**Work task**
In the entries below, find the line with "def Core.qxWrite (c" and the line with "def VxRun.readsAt (r"; give again those lines and every line between them, exactly.

Start of Exercise input

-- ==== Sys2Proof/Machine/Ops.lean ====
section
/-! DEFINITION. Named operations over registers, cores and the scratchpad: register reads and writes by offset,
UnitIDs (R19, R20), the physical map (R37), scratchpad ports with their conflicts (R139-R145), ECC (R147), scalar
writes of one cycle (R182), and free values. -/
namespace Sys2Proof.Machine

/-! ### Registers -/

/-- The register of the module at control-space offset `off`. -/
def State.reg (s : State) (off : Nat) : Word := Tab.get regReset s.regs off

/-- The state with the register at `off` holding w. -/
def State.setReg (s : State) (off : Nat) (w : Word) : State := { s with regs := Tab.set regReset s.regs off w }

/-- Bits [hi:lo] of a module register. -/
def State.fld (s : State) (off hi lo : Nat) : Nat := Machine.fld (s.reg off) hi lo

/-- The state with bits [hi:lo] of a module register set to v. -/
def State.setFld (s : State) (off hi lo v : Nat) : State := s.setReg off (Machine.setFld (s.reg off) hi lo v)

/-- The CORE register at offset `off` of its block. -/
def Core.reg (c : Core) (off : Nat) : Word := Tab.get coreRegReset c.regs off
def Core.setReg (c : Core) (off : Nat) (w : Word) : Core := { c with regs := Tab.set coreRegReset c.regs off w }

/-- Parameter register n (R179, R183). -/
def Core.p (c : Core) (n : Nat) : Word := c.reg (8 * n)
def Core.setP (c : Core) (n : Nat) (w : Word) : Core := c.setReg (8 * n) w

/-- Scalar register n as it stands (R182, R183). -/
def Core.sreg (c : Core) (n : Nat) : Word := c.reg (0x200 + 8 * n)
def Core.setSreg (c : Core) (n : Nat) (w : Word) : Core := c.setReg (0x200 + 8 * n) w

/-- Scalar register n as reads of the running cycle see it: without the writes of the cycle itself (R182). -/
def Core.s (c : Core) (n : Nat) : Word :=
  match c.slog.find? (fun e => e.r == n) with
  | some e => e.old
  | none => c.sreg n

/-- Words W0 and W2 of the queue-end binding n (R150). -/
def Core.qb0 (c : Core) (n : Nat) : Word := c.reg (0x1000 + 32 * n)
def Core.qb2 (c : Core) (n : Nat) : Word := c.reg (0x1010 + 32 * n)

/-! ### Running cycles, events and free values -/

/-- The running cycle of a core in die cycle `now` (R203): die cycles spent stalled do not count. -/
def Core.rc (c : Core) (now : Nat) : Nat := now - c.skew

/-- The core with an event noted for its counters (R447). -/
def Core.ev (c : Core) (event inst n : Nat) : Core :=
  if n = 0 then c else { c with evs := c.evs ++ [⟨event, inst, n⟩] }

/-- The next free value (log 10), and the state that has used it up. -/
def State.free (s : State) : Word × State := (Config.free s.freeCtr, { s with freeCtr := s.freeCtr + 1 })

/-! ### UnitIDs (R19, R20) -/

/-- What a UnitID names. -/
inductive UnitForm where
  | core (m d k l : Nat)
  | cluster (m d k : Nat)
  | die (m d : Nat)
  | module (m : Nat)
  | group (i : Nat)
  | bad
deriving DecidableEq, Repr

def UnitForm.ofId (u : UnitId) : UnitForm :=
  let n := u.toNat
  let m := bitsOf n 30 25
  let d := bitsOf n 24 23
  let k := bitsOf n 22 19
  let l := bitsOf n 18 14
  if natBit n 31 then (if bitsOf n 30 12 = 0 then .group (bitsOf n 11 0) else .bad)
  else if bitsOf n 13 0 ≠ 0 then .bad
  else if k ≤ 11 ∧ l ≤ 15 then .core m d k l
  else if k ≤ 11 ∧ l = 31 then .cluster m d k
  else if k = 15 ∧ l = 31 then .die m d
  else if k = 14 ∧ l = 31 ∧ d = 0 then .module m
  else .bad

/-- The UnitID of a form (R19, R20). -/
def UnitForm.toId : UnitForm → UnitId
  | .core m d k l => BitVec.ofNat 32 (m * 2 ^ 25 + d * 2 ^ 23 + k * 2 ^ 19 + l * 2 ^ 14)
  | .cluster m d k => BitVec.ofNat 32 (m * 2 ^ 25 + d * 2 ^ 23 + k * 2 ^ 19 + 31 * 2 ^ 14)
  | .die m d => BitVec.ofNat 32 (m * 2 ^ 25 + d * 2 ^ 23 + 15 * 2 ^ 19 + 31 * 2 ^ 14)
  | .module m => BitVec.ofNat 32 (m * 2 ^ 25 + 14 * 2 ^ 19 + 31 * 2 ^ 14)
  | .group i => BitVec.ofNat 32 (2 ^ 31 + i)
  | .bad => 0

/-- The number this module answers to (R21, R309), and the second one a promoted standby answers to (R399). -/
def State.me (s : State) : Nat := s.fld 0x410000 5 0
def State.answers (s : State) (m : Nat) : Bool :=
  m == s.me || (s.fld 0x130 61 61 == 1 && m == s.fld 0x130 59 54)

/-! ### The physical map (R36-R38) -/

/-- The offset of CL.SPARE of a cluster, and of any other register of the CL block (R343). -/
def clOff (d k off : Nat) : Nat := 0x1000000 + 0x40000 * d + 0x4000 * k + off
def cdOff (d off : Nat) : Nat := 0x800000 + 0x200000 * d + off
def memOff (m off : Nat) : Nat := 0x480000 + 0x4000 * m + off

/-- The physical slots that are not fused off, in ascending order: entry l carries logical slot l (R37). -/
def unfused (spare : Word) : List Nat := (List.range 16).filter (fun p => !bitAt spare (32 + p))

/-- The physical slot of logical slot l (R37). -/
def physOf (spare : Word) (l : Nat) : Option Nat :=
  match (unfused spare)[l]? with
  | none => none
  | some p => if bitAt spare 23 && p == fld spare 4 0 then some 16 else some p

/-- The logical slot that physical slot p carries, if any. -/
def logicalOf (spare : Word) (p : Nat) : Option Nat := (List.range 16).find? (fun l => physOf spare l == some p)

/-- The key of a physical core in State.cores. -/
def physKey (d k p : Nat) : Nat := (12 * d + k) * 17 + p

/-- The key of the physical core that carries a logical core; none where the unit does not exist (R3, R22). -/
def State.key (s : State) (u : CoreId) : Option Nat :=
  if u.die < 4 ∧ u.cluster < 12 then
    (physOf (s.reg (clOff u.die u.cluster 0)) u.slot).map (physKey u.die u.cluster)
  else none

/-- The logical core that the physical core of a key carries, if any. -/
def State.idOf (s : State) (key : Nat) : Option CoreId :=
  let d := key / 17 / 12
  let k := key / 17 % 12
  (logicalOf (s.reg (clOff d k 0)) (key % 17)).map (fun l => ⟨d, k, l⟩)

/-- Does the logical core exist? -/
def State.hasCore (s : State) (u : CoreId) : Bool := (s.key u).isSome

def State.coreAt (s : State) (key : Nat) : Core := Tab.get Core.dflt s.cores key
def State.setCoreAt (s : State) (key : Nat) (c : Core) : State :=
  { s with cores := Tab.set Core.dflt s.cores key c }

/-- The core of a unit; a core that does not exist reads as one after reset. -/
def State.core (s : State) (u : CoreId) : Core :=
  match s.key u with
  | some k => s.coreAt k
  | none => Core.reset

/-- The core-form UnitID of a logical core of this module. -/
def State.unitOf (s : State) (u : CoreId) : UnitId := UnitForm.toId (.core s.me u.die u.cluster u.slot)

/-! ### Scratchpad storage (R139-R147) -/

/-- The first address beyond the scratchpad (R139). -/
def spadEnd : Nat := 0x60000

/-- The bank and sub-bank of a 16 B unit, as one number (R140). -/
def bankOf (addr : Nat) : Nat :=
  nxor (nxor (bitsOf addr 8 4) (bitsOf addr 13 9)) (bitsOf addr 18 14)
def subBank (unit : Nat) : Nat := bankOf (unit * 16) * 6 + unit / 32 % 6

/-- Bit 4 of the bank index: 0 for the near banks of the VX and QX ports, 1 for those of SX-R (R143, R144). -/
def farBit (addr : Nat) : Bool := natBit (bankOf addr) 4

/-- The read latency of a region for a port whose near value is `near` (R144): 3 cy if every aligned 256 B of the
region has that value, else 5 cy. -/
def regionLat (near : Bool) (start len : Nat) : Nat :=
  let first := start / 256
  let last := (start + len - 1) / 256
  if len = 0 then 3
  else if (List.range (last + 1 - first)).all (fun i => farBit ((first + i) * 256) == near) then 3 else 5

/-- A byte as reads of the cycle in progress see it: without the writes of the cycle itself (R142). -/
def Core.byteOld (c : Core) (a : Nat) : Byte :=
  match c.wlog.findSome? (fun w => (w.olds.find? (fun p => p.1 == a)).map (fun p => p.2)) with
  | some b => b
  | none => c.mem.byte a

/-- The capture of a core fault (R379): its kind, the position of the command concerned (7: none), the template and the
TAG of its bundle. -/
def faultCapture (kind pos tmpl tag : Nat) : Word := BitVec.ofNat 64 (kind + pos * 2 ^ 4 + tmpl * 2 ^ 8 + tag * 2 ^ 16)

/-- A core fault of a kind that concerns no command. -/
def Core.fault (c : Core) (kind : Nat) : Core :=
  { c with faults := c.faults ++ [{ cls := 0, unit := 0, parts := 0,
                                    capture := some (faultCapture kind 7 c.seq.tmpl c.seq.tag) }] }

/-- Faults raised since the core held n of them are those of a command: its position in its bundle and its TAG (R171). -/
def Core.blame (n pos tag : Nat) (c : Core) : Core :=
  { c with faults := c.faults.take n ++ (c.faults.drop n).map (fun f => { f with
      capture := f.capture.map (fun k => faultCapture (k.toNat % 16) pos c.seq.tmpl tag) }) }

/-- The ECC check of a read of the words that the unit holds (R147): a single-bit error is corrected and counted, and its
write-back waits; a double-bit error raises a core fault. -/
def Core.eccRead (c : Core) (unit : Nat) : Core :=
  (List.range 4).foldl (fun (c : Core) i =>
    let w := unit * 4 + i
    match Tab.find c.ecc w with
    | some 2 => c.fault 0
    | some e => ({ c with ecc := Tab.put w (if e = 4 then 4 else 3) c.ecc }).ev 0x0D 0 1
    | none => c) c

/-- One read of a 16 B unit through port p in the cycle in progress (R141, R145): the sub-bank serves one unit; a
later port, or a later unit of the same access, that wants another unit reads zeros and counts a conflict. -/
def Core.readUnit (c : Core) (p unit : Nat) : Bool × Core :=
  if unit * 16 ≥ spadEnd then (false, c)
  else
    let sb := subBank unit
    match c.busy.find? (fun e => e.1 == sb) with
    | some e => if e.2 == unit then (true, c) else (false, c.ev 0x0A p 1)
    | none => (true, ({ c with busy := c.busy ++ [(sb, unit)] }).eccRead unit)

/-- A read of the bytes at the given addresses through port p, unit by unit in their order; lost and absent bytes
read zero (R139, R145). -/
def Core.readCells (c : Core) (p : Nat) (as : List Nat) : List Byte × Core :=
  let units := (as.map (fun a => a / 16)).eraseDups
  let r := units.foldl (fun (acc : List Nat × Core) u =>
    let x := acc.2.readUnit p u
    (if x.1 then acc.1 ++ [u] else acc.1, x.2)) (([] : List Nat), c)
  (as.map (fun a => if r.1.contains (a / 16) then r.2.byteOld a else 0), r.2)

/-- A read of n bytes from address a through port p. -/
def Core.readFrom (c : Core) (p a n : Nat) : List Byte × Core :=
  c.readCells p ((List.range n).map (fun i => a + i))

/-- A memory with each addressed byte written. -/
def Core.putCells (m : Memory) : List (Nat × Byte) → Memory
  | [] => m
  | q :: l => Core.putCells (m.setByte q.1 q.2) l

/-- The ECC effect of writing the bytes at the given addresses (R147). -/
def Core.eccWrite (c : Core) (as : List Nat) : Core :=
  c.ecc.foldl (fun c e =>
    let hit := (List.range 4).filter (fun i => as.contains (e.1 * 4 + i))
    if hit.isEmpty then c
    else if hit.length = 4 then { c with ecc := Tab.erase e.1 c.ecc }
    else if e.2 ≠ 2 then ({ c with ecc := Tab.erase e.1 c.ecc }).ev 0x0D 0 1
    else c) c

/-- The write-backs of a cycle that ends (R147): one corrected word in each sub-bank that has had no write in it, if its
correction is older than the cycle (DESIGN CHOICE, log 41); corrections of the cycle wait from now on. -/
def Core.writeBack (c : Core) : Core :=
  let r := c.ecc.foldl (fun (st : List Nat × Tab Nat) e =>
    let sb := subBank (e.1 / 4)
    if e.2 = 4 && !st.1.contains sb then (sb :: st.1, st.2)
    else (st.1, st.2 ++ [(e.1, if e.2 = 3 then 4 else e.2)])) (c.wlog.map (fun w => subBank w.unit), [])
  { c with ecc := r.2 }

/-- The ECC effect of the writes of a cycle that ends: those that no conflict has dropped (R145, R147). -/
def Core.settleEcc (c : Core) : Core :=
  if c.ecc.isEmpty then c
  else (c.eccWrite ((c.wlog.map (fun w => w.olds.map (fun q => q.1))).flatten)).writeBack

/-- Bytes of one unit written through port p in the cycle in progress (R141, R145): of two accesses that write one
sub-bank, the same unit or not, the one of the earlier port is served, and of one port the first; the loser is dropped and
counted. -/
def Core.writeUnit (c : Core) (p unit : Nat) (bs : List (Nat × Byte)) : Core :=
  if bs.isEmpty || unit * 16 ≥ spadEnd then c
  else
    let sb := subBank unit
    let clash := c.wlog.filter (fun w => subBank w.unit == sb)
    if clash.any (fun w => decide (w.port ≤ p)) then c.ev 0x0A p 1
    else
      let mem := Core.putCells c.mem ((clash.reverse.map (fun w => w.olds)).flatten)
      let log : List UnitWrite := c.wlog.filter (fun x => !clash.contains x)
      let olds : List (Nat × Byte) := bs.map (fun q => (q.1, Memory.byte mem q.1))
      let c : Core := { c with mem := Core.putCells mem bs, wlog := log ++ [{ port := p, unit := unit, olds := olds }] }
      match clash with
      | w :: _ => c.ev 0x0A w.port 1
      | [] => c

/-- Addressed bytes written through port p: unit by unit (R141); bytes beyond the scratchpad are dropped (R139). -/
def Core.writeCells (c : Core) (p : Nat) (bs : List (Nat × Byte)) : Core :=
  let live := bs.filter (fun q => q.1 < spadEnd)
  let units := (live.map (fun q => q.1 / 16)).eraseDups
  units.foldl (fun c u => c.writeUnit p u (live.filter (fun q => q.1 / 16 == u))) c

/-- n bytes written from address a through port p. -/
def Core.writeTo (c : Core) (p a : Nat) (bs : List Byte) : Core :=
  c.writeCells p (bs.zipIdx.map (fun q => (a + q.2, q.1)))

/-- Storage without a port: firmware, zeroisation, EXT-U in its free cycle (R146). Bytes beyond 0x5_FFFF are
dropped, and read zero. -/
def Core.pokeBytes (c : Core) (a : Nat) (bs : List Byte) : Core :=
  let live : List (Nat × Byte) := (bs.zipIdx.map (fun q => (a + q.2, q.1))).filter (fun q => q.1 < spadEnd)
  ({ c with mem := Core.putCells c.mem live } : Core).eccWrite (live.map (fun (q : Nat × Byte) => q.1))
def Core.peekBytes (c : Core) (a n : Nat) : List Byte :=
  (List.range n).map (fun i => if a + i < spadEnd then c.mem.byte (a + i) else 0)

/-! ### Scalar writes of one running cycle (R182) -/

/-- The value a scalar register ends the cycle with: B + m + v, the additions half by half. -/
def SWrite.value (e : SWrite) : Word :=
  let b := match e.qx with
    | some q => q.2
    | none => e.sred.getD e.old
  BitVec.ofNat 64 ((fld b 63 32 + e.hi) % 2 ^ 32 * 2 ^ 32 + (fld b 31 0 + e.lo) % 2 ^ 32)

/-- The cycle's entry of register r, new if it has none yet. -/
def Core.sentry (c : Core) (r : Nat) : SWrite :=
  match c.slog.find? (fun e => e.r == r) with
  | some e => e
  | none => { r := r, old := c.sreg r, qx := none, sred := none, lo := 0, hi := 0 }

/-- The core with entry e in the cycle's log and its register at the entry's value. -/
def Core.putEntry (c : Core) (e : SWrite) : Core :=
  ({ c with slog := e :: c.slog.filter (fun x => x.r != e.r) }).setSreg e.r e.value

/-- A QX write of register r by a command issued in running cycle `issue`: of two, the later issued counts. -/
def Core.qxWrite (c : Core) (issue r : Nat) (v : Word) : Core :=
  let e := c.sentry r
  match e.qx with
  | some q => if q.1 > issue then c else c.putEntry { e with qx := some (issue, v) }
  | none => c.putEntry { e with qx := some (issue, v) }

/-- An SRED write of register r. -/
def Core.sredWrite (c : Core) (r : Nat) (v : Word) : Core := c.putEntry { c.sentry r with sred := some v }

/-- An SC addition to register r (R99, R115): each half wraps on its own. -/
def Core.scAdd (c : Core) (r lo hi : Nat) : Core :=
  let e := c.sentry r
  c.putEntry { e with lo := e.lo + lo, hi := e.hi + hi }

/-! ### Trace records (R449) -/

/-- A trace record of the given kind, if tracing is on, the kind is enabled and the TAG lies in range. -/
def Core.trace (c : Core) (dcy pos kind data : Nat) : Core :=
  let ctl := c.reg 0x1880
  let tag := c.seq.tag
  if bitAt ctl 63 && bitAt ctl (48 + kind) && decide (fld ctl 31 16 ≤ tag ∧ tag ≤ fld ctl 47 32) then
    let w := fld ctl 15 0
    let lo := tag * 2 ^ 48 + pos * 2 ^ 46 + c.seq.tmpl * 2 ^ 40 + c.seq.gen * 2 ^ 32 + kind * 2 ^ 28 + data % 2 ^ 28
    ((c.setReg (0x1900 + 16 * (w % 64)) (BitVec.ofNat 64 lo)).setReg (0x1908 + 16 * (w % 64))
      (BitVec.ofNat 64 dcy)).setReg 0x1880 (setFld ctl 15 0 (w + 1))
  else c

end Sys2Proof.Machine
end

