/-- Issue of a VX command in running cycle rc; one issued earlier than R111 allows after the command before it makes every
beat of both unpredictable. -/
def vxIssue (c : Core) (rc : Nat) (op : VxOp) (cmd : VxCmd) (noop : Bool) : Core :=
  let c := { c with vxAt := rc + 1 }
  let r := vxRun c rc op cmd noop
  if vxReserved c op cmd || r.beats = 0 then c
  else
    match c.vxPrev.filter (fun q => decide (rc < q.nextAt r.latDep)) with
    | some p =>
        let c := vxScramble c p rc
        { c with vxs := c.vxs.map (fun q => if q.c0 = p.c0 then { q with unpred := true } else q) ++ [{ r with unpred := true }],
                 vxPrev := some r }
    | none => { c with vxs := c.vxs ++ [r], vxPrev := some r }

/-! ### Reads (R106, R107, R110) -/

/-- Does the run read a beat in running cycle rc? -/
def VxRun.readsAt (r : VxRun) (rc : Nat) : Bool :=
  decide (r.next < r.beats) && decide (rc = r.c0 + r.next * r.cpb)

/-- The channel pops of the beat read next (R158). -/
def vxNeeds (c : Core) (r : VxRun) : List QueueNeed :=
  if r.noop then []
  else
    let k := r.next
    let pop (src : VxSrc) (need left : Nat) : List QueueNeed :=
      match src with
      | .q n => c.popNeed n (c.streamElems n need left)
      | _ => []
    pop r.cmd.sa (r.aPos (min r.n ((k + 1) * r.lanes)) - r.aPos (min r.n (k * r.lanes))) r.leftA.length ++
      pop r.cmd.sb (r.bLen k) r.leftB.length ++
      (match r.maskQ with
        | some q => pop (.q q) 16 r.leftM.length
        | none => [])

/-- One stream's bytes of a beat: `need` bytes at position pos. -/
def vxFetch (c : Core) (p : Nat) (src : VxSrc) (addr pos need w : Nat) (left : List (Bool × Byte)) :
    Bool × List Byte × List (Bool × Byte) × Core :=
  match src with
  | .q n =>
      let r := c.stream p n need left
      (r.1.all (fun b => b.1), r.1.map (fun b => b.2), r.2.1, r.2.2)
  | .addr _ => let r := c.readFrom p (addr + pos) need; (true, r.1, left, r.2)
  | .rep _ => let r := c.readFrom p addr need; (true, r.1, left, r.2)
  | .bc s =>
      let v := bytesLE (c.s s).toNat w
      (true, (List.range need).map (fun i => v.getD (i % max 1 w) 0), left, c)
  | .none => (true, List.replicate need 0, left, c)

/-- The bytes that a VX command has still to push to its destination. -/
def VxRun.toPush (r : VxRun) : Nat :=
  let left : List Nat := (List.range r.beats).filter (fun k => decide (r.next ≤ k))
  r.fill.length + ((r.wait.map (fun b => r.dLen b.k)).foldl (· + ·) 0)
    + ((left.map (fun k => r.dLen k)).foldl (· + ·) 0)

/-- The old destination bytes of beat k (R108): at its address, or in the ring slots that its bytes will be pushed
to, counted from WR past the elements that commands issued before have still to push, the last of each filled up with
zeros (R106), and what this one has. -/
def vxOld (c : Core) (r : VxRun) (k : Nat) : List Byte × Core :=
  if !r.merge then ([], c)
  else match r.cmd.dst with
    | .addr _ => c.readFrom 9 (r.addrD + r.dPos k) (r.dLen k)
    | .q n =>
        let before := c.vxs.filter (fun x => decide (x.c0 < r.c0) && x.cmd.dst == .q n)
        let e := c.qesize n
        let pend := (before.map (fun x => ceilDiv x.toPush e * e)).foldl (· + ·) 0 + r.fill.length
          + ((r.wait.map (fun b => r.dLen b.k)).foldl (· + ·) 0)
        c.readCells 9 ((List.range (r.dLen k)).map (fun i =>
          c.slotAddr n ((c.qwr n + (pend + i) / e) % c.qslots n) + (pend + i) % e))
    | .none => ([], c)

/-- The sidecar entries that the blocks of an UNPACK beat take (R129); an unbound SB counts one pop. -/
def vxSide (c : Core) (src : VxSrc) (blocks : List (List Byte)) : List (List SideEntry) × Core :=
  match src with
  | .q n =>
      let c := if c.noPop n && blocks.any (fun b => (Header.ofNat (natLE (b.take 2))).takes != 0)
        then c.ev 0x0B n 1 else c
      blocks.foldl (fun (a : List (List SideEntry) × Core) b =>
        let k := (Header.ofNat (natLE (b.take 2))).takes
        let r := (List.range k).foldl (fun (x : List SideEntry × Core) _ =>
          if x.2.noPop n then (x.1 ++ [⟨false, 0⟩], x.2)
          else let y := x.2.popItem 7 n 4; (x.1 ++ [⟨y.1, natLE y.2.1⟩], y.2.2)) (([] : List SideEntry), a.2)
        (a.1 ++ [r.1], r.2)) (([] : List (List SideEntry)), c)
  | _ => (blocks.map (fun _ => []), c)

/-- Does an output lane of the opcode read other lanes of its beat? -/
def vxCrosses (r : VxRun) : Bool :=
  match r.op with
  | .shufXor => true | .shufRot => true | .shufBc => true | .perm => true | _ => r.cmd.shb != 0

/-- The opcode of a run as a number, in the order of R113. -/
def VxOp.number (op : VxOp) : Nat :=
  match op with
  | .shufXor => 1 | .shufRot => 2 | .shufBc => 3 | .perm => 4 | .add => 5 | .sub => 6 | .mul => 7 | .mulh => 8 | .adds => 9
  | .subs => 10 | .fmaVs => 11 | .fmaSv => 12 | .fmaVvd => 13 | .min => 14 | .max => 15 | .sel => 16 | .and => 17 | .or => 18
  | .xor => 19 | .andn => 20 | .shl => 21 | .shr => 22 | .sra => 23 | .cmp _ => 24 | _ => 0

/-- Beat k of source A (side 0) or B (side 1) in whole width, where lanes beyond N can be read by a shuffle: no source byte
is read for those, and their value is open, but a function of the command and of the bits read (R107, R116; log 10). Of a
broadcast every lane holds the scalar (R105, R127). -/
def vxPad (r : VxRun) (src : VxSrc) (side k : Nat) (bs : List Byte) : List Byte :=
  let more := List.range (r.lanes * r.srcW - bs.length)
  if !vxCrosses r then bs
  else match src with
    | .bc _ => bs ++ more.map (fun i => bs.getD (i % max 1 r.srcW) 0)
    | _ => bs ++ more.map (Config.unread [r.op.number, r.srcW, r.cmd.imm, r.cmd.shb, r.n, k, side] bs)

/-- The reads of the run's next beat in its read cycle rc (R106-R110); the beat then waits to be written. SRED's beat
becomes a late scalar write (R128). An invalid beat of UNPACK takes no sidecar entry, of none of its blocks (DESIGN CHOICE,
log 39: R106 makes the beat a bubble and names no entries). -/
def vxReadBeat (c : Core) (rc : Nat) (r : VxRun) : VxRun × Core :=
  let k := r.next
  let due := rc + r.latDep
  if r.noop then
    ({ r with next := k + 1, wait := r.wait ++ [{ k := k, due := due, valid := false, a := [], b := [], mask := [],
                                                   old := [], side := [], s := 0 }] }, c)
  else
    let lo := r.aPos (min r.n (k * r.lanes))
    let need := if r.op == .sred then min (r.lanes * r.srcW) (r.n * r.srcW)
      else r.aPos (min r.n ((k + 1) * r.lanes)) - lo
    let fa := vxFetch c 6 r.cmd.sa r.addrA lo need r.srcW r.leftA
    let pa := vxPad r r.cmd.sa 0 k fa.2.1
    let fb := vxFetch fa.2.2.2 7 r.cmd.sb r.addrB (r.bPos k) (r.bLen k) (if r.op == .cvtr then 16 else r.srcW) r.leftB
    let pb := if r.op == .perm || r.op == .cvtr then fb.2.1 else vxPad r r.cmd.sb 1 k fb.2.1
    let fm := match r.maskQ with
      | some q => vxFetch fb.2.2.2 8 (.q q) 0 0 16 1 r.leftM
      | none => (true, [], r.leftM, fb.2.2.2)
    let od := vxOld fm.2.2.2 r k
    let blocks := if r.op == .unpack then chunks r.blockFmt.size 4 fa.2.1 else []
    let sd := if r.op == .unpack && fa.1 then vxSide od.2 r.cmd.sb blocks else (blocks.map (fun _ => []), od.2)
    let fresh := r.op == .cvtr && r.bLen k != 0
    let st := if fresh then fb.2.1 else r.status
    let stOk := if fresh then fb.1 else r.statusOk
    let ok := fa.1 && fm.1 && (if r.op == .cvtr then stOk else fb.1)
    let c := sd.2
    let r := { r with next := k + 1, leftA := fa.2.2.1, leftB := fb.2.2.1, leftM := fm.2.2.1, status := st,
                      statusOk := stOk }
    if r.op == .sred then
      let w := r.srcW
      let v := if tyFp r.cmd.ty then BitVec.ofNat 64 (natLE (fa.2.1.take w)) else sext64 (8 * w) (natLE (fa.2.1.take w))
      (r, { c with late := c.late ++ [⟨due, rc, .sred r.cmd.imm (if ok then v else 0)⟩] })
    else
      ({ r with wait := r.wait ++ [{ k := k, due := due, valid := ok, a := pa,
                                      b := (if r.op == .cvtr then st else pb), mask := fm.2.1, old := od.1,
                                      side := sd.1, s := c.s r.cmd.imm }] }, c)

End of Exercise input

**Finished task**
def Core.qxWrite (c : Core) (issue r : Nat) (v : Word) : Core :=
  let e := c.sentry r
  match e.qx with
  | some q => if q.1 > issue then c else c.putEntry { e with qx := some (issue, v) }
  | none => c.putEntry { e with qx := some (issue, v) }

/-- An SRED write of register r. -/
def Core.sredWrite (c : Core) (r : Nat) (v : Word) : Core := c.putEntry { c.sentry r with sred := some v }

/-- An SC addition to register r (R99, R115): each half wraps on its own. -/
def Core.scAdd (c : Core) (r lo hi : Nat) : Core :=
  let e := c.sentry r
  c.putEntry { e with lo := e.lo + lo, hi := e.hi + hi }

/-! ### Trace records (R449) -/

/-- A trace record of the given kind, if tracing is on, the kind is enabled and the TAG lies in range. -/
def Core.trace (c : Core) (dcy pos kind data : Nat) : Core :=
  let ctl := c.reg 0x1880
  let tag := c.seq.tag
  if bitAt ctl 63 && bitAt ctl (48 + kind) && decide (fld ctl 31 16 ≤ tag ∧ tag ≤ fld ctl 47 32) then
    let w := fld ctl 15 0
    let lo := tag * 2 ^ 48 + pos * 2 ^ 46 + c.seq.tmpl * 2 ^ 40 + c.seq.gen * 2 ^ 32 + kind * 2 ^ 28 + data % 2 ^ 28
    ((c.setReg (0x1900 + 16 * (w % 64)) (BitVec.ofNat 64 lo)).setReg (0x1908 + 16 * (w % 64))
      (BitVec.ofNat 64 dcy)).setReg 0x1880 (setFld ctl 15 0 (w + 1))
  else c

end Sys2Proof.Machine
end

/-- Issue of a VX command in running cycle rc; one issued earlier than R111 allows after the command before it makes every
beat of both unpredictable. -/
def vxIssue (c : Core) (rc : Nat) (op : VxOp) (cmd : VxCmd) (noop : Bool) : Core :=
  let c := { c with vxAt := rc + 1 }
  let r := vxRun c rc op cmd noop
  if vxReserved c op cmd || r.beats = 0 then c
  else
    match c.vxPrev.filter (fun q => decide (rc < q.nextAt r.latDep)) with
    | some p =>
        let c := vxScramble c p rc
        { c with vxs := c.vxs.map (fun q => if q.c0 = p.c0 then { q with unpred := true } else q) ++ [{ r with unpred := true }],
                 vxPrev := some r }
    | none => { c with vxs := c.vxs ++ [r], vxPrev := some r }

/-! ### Reads (R106, R107, R110) -/

/-- Does the run read a beat in running cycle rc? -/
def VxRun.readsAt (r : VxRun) (rc : Nat) : Bool :=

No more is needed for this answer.